[Stored data]

-- Opening Marker --

end Sys2Proof.Machine
end

section
/-!
PROOFS. The widening multiply-add (R85, R114) and the conversion of two blocks (R81, R118).
-/

namespace Sys2Proof.Machine

open Claim

/-- An integer as `w` bits is its residue: R115. -/
theorem wrapN_eq (w : Nat) (i : Int) : wrapN w i = (i % 2 ^ w).toNat := by
  rw [wrapN, BitVec.toNat_ofInt, Nat.cast_pow]
  rfl

theorem wrapN_mod (w : Nat) (i : Int) : wrapN w i % 2 ^ w = (i % 2 ^ w).toNat :=
  (Nat.mod_eq_of_lt (BitVec.isLt _)).trans (wrapN_eq w i)

theorem length_toBs (n : Nat) (xs : List Nat) : (toBs n xs).2.1.length = xs.length :=
  (List.length_map _).trans (List.length_map _)

/-! ### Fields of the rows -/

theorem ty_of_vWfma {v : VSlot} (h : (Instr.vWfma v).wf = true) : v.ty = 1 := by
  change (_ && v.ty == 1) = true at h
  rw [Bool.and_eq_true] at h
  exact beq_iff_eq.mp h.2

/-- The slices of a block conversion fill its register: R118. -/
theorem cvtbsParts_fill : ∀ bs : Fin 16, 64 * cvtbsParts bs ≤ 2048 / bsContainer bs := by decide

theorem part_of_wfCvtbs {v : VSlot} (h : v.wfCvtbs = true) : v.part < cvtbsParts v.bs := by
  rw [VSlot.wfCvtbs, Bool.and_eq_true, Bool.and_eq_true, Bool.and_eq_true] at h
  exact of_decide_eq_true h.1.1.2

/-- Three-valued order of a place and two ends of a slice. -/
theorem slice_apart {part i k : Nat} (hi : i < 64) (outside : k < 64 * part ∨ 64 * (part + 1) ≤ k) : 64 * part + i ≠ k := by
  rintro rfl
  exact outside.elim (Nat.le_add_right _ _).not_gt (slice_fits hi (Nat.lt_succ_self part)).not_ge

end Sys2Proof.Machine

namespace Sys2Proof

open Machine Claim

/-- Element `j` of a widening multiply-add: R85, R114. -/
noncomputable def VSlot.widened (v : VSlot) (c : Core) (j : Nat) : FRes :=
  b32.fmaV (bf16.value (elemAt 16 (c.readV v.va) ((if v.half then 64 else 0) + j)))
    (bf16.value (elemAt 16 (c.readV v.vb) ((if v.half then 64 else 0) + j))) (b32.value (elemAt 32 (c.readV v.vc) j))

/-- The elements that a widening multiply-add computes: R110, R114. -/
noncomputable def VSlot.wideOn (v : VSlot) (c : Core) : List Nat := v.active c (min c.readVl 64) fun j => (if v.half then 64 else 0) + j

/-- A widening multiply-add writes and counts its active elements: R87, R114. -/
theorem VSlot.wfma_eq {v : VSlot} (hty : v.ty = 1) (s : State) : actVWfma v s =
    (let c := s.core v.core.toNat
     s.modCore v.core.toNat (counted [elemPend s v.core.toNat v.vd 6 32 ((v.wideOn c).map fun j => (j, (v.widened c j).bits))] 0
      ((v.wideOn c).countP fun j => (v.widened c j).invalid) ((v.wideOn c).countP fun j => (v.widened c j).overflow))) := by
  have width : tyWidth v.ty = 16 := by rw [hty]; rfl
  dsimp only
  rw [← State.numStat_writeElems, actVWfma, State.countRes]
  simp only [VSlot.a, VSlot.b, width]
  rw [List.map_map, List.map_map, List.countP_map, List.countP_map]
  rfl

/-- Block `k` of 32 values, those from n up taken as +0: R118. -/
noncomputable def VSlot.block (v : VSlot) (c : Core) (k : Nat) : Int × List Int × Nat × Nat :=
  toBs (bsBits v.bs) ((List.range 32).map (fun i => if 32 * k + i < min c.readVl 64 then elemAt 32 (c.readV v.va) (32 * k + i) else 0))

/-- Mantissa `j` of the two blocks: R118. -/
theorem VSlot.mantissa (v : VSlot) (c : Core) {j : Nat} (hj : j < 64) :
    ((v.block c 0).2.1 ++ (v.block c 1).2.1).getD j 0 = (v.block c (j / 32)).2.1.getD (j % 32) 0 := by
  have length (k : Nat) : (v.block c k).2.1.length = 32 := by rw [VSlot.block, length_toBs, List.length_map, List.length_range]
  rcases Nat.lt_or_ge j 32 with first | second
  · rw [List.getD_append _ _ _ _ (by rwa [length]), Nat.div_eq_of_lt first, Nat.mod_eq_of_lt first]
  · obtain ⟨i, rfl⟩ := Nat.exists_eq_add_of_le second
    have low : i < 32 := Nat.lt_of_add_lt_add_left hj
    rw [List.getD_append_right _ _ _ _ (by rwa [length]), length, Nat.add_sub_cancel_left, Nat.add_div_left _ (by decide), Nat.add_mod_left,
      Nat.div_eq_of_lt low, Nat.mod_eq_of_lt low]

/-- The mantissas of both blocks in slice `part`: R118. -/
noncomputable def VSlot.mantissas (v : VSlot) (c : Core) : List (Nat × Nat) :=
  (List.range 64).map fun i => (64 * v.part + i, wrapN (bsContainer v.bs) (((v.block c 0).2.1 ++ (v.block c 1).2.1).getD i 0))

/-- The exponents of both blocks: R118. -/
noncomputable def VSlot.exponents (v : VSlot) (c : Core) : List (Nat × Nat) := (List.range 2).map fun k => (2 * v.xs + k, wrapN 8 (v.block c k).1)

/-- A conversion of blocks writes the mantissas and the exponents of two, and counts their elements: R87, R118. -/
theorem VSlot.convertBs_eq (v : VSlot) (s : State) : v.convertBs s =
    (let c := s.core v.core.toNat
     s.modCore v.core.toNat (counted
      ([elemPend s v.core.toNat v.vd 9 (bsContainer v.bs) (v.mantissas c)] ++ [elemPend s v.core.toNat v.vc 9 8 (v.exponents c)])
      ((v.block c 0).2.2.1 + (v.block c 1).2.2.1) ((v.block c 0).2.2.2 + (v.block c 1).2.2.2) 0)) := by
  have first : v.block (s.core v.core.toNat) 0 = toBs (bsBits v.bs) ((List.range 32).map (fun i =>
      if i < (s.core v.core.toNat).count 64 then elemAt 32 ((s.core v.core.toNat).readV v.va) i else 0)) := by
    simp only [VSlot.block, Nat.mul_zero, Nat.zero_add]
    rfl
  dsimp only
  rw [← State.counted_writeElems, ← State.numStat_writeElems, VSlot.mantissas, first]
  rfl

variable {v : VSlot} (c : Core) (old : BitVec 2048)

theorem VSlot.mantissas_landed (h : v.wfCvtbs = true) {j : Nat} (hj : j < 64) :
    elemAt (bsContainer v.bs) (mergeElems (bsContainer v.bs) old (v.mantissas c)) (64 * v.part + j) =
      ((v.block c (j / 32)).2.1.getD (j % 32) 0 % 2 ^ bsContainer v.bs).toNat := by
  have fits := (slice_fits hj (part_of_wfCvtbs h)).trans_le (cvtbsParts_fill ⟨v.bs, BitVec.isLt _⟩)
  rw [VSlot.mantissas, elemAt_mergeElems_of_mem old (fun i => 64 * v.part + i) _ (List.nodup_range.map (add_right_injective _))
    (List.mem_range.mpr hj) (element_fits fits), wrapN_mod, v.mantissa _ hj]

theorem VSlot.mantissas_between {k : Nat} (hk : k < 2048 / bsContainer v.bs) (outside : k < 64 * v.part ∨ 64 * (v.part + 1) ≤ k) :
    elemAt (bsContainer v.bs) (mergeElems (bsContainer v.bs) old (v.mantissas c)) k = elemAt (bsContainer v.bs) old k :=
  elemAt_mergeElems_of_ne old _ _ (element_fits hk) fun _ hi => slice_apart (List.mem_range.mp hi) outside

theorem VSlot.exponents_landed {k : Nat} (hk : k < 2) :
    elemAt 8 (mergeElems 8 old (v.exponents c)) (2 * v.xs + k) = ((v.block c k).1 % 256).toNat := by
  have fits : 2 * v.xs + k < 2 * 128 := slice_fits hk (BitVec.isLt _ : v.xs < 128)
  rw [VSlot.exponents, elemAt_mergeElems_of_mem old (fun k => 2 * v.xs + k) _ (List.nodup_range.map (add_right_injective _))
    (List.mem_range.mpr hk) (element_fits (w := 8) fits), wrapN_mod]
  rfl

theorem VSlot.exponents_between {k : Nat} (hk : k < 256) (first : k ≠ 2 * v.xs) (second : k ≠ 2 * v.xs + 1) :
    elemAt 8 (mergeElems 8 old (v.exponents c)) k = elemAt 8 old k := by
  refine elemAt_mergeElems_of_ne old _ _ (element_fits (w := 8) hk) fun i hi => ?_
  rcases List.mem_pair.mp (show i ∈ [0, 1] from hi) with rfl | rfl
  · exact first.symm
  · exact second.symm

end Sys2Proof

namespace Sys2Proof.Machine

open Claim

theorem wideningFma : Claim.WideningFma := fun s v hi =>
  exists_four ⟨SlotShape.exec_eq (.slot rfl _ fun _ => rfl) hi (VSlot.wfma_eq (ty_of_vWfma (wf_of_issuesNow hi)) s) rfl, rfl,
    fun _ ne => s.core_modCore_ne _ ne, s.core_modCore .., v.nodup_active .., fun _ => VSlot.mem_active,
    fun old _ hj => elemAt_landed old (v.nodup_active ..) (fun _ => Iff.rfl) _ (element_fits (w := 32) hj)⟩

theorem blockConverts : Claim.BlockConverts := fun s v hi =>
  exists_five ⟨SlotShape.exec_eq (.slot rfl _ fun _ => rfl) hi (v.convertBs_eq s) rfl, rfl, fun _ ne => s.core_modCore_ne _ ne,
    s.core_modCore .., fun old => ⟨fun _ hj => VSlot.mantissas_landed _ old (wf_of_issuesNow hi) hj,
      fun _ hk outside => VSlot.mantissas_between _ old hk outside, fun _ hk => VSlot.exponents_landed _ old hk,
      fun _ hk first second => VSlot.exponents_between _ old hk first second⟩⟩

/-- Settles O23: both rows write and count in their own core alone (`VSlot.wfma_eq`, `VSlot.convertBs_eq`), each element in its place. -/
theorem wideningAndBlockRows : Obligations.WideningAndBlockRows := ⟨wideningFma, blockConverts⟩

end Sys2Proof.Machine
end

-- Closing Marker --

Above are the records; from them, give again exactly the lines from the one containing "v.ty = 1 := by" through the one containing "s.modCore v.core.toNat (counted [elemPend", both included.

# Solution to this exercise
theorem ty_of_vWfma {v : VSlot} (h : (Instr.vWfma v).wf = true) : v.ty = 1 := by
  change (_ && v.ty == 1) = true at h
  rw [Bool.and_eq_true] at h
  exact beq_iff_eq.mp h.2

/-- The slices of a block conversion fill its register: R118. -/
theorem cvtbsParts_fill : ∀ bs : Fin 16, 64 * cvtbsParts bs ≤ 2048 / bsContainer bs := by decide

theorem part_of_wfCvtbs {v : VSlot} (h : v.wfCvtbs = true) : v.part < cvtbsParts v.bs := by
  rw [VSlot.wfCvtbs, Bool.and_eq_true, Bool.and_eq_true, Bool.and_eq_true] at h
  exact of_decide_eq_true h.1.1.2

/-- Three-valued order of a place and two ends of a slice. -/
theorem slice_apart {part i k : Nat} (hi : i < 64) (outside : k < 64 * part ∨ 64 * (part + 1) ≤ k) : 64 * part + i ≠ k := by
  rintro rfl
  exact outside.elim (Nat.le_add_right _ _).not_gt (slice_fits hi (Nat.lt_succ_self part)).not_ge

end Sys2Proof.Machine

namespace Sys2Proof

open Machine Claim

/-- Element `j` of a widening multiply-add: R85, R114. -/
noncomputable def VSlot.widened (v : VSlot) (c : Core) (j : Nat) : FRes :=
  b32.fmaV (bf16.value (elemAt 16 (c.readV v.va) ((if v.half then 64 else 0) + j)))
    (bf16.value (elemAt 16 (c.readV v.vb) ((if v.half then 64 else 0) + j))) (b32.value (elemAt 32 (c.readV v.vc) j))

/-- The elements that a widening multiply-add computes: R110, R114. -/
noncomputable def VSlot.wideOn (v : VSlot) (c : Core) : List Nat := v.active c (min c.readVl 64) fun j => (if v.half then 64 else 0) + j

/-- A widening multiply-add writes and counts its active elements: R87, R114. -/
theorem VSlot.wfma_eq {v : VSlot} (hty : v.ty = 1) (s : State) : actVWfma v s =
    (let c := s.core v.core.toNat
     s.modCore v.core.toNat (counted [elemPend s v.core.toNat v.vd 6 32 ((v.wideOn c).map fun j => (j, (v.widened c j).bits))] 0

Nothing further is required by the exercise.